Ему захотелось разозлиться на них, использовать это как еще один повод, чтобы уйти, но вид шаркающих монахов, в разной степени выражавших свое недовольство, по сути, ничем не отличался от его собственного дерзкого отказа смотреть вместе с ними Брокау или слушать вагнеровских Зигфрида и Брунгильду.
Это внезапно напомнило ему о смысле жизни здесь, с этим старичьем – в произвольно выбранном месте на земле, о мечте оказаться среди людей, связанных несокрушимой жизнеспособностью, знающих секрет совместной жизни. Он приехал сюда с идиотскими понятиями, ожидая увидеть воплощенную утопию – все любят друг друга, зло обращается в добро, каждый готов подставить другую щеку. Однако, как выяснилось, монахи оказались ничуть не совершеннее, чем любая другая группа людей. Постепенно, с некоторым изумлением он понял, что их собрали для хранимого в тайне, но благородного эксперимента – убедиться, действительно ли люди способны жить, связанные узами родства, духовной близостью, и не совершил ли Бог ошибку, создав род человеческий.

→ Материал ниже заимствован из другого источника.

/-- Settles O40: a fault leaves `pc`; each effect is read for the `pc` it leaves. -/
theorem pcAfterEveryInstruction : Obligations.PcAfterEveryInstruction := by
  intro i s t executed
  obtain ⟨wellFormed, effect⟩ | ⟨illFormed, v, -, rfl⟩ := exec_next_inv executed
  · rw [wellFormed]
    refine ⟨nofun, fun _ => ?_⟩
    cases i with
    | hlt =>
      obtain rfl := effect
      rfl
    | ldi a b | prn a | push a | pop a =>
      obtain ⟨r, -, rfl⟩ := effect
      exact narrow_add_toNat s.pc _
    | add a b | mul a b =>
      obtain ⟨ra, rb, -, -, rfl⟩ := effect
      exact narrow_add_toNat s.pc 3
    | call a =>
      obtain ⟨r, named, rfl⟩ := effect
      intro r' named'
      rw [State.setPc_pc, narrow_uval, Fin.ext (named.symm.trans named')]
    | ret =>
      obtain rfl := effect
      exact narrow_uval s.loadAtSp
  · rw [illFormed]
    exact ⟨fun _ => rfl, nofun⟩

end Sys2Proof.Proofs
end

section
/-! PROOFS. Rules of the whole machine: what a step may change, and how it ends. -/

namespace Sys2Proof.Proofs

open Sys2Proof.Machine

/-- 20_memory.md R43: the two instructions that write memory have the opcodes of PUSH and CALL. -/
theorem opcodeOf_of_writesMemory {i : Instr} (writes : WritesMemory i) : opcodeOf i = 0x45 ∨ opcodeOf i = 0x50 := by
  cases i with
  | push a => exact .inl rfl
  | call a => exact .inr rfl
  | _ => exact writes.elim

/-- Settles O41: only an effect that stores changes memory, so the opcode is that of PUSH or CALL; and it stores at the
decremented SP, so no other byte changes. -/
theorem onlyPushAndCallChangeMemory : Obligations.OnlyPushAndCallChangeMemory := by
  intro s t n stepped changed
  obtain ⟨-, ⟨i, decoded, -, effect⟩ | ⟨e, rfl⟩⟩ := step_cases stepped
  · obtain same | ⟨writes, v, stored⟩ := (frame_of_effect effect).mem
    · exact absurd (memRead_eq_of_mem_eq same n) changed
    · have opcode : opcodeOf i = s.memRead (uval s.pc) := opcodeOf_of_decodeFetched decoded
      refine ⟨opcode ▸ opcodeOf_of_writesMemory writes, ?_⟩
      by_contra elsewhere
      rw [memRead_eq_of_mem_eq stored, State.memRead_storeAtSp, State.reg_decSp, if_pos rfl, uval_narrow,
        Int.emod_emod, ← State.sp_eq, if_neg elsewhere] at changed
      exact changed rfl
  · exact absurd rfl changed

/-- 10_state.md R13: a register that a decoded instruction may write is SP or the one `operand_a` names. -/
theorem mayWriteReg_of_decodeFetched {ir a b : Byte} {i : Instr} {q : Fin 8}
    (decoded : decodeFetched ir a b = .ok i) (mayWrite : MayWriteReg q i) :
    (q = 7 ∧ ir ∈ ([0x45, 0x46, 0x50, 0x11] : List Byte)) ∨
    (q.val = a.toNat ∧ ir ∈ ([0x82, 0xA0, 0xA2, 0x46] : List Byte)) := by
  obtain ⟨rfl, spelled⟩ := List.cons_prefix_cons.mp (decodeFetched_eq_ok_iff.mp decoded)
  cases i with
  | hlt | prn x => exact mayWrite.elim
  | ldi x y | add x y | mul x y =>
    obtain ⟨rfl, -⟩ := List.cons_prefix_cons.mp spelled
    exact .inr ⟨mayWrite, by simp [opcodeOf]⟩
  | pop x =>
    obtain ⟨rfl, -⟩ := List.cons_prefix_cons.mp spelled
    exact mayWrite.symm.imp (⟨·, by simp [opcodeOf]⟩) (⟨·, by simp [opcodeOf]⟩)
  | push x | call x | ret => exact .inl ⟨mayWrite, by simp [opcodeOf]⟩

В последние дни он постоянно думал, что это значит – быть в монастыре, быть частью его, – возмутительные мысли. Не меньше думал он и о Джесси, что это значит – любить ее, быть частью ее. И это было возмутительно. О ком он совсем не думал, так это о ее муже. Реальном человеке, мужчине, который примчался сюда, чтобы быть рядом с женой в трудную минуту. Как его звали? Ему пришлось напрячь память. Хью. Да, Хью. Это имя вновь и вновь звучало у него в ушах вместе с монотонным гулом стадиона, выкриками игроков и приевшимися командами судей.
Существование Хью стало брешью в сознании Уита, которое он – в целях самозащиты – огородил стеной. Даже теперь, после двух пробежек и загруженных баз, когда, казалось бы, следовало полностью погрузиться в игру. Уит не мог перестать думать об этом человеке. Он ощущал, как Хью, подлинная его суть, все время находился внутри постепенно зреющей опухолью. Ядовитым нарывом, который начал сочиться гноем.
После третьего аута весь стадион стал дружно скандировать, и Уит тоже встал, положив записную книжку на кресло. Он вспомнил о том дне, когда признался Джесси в любви. Они были тогда на птичьем базаре, лежали на расстеленном возле шалаша одеяле.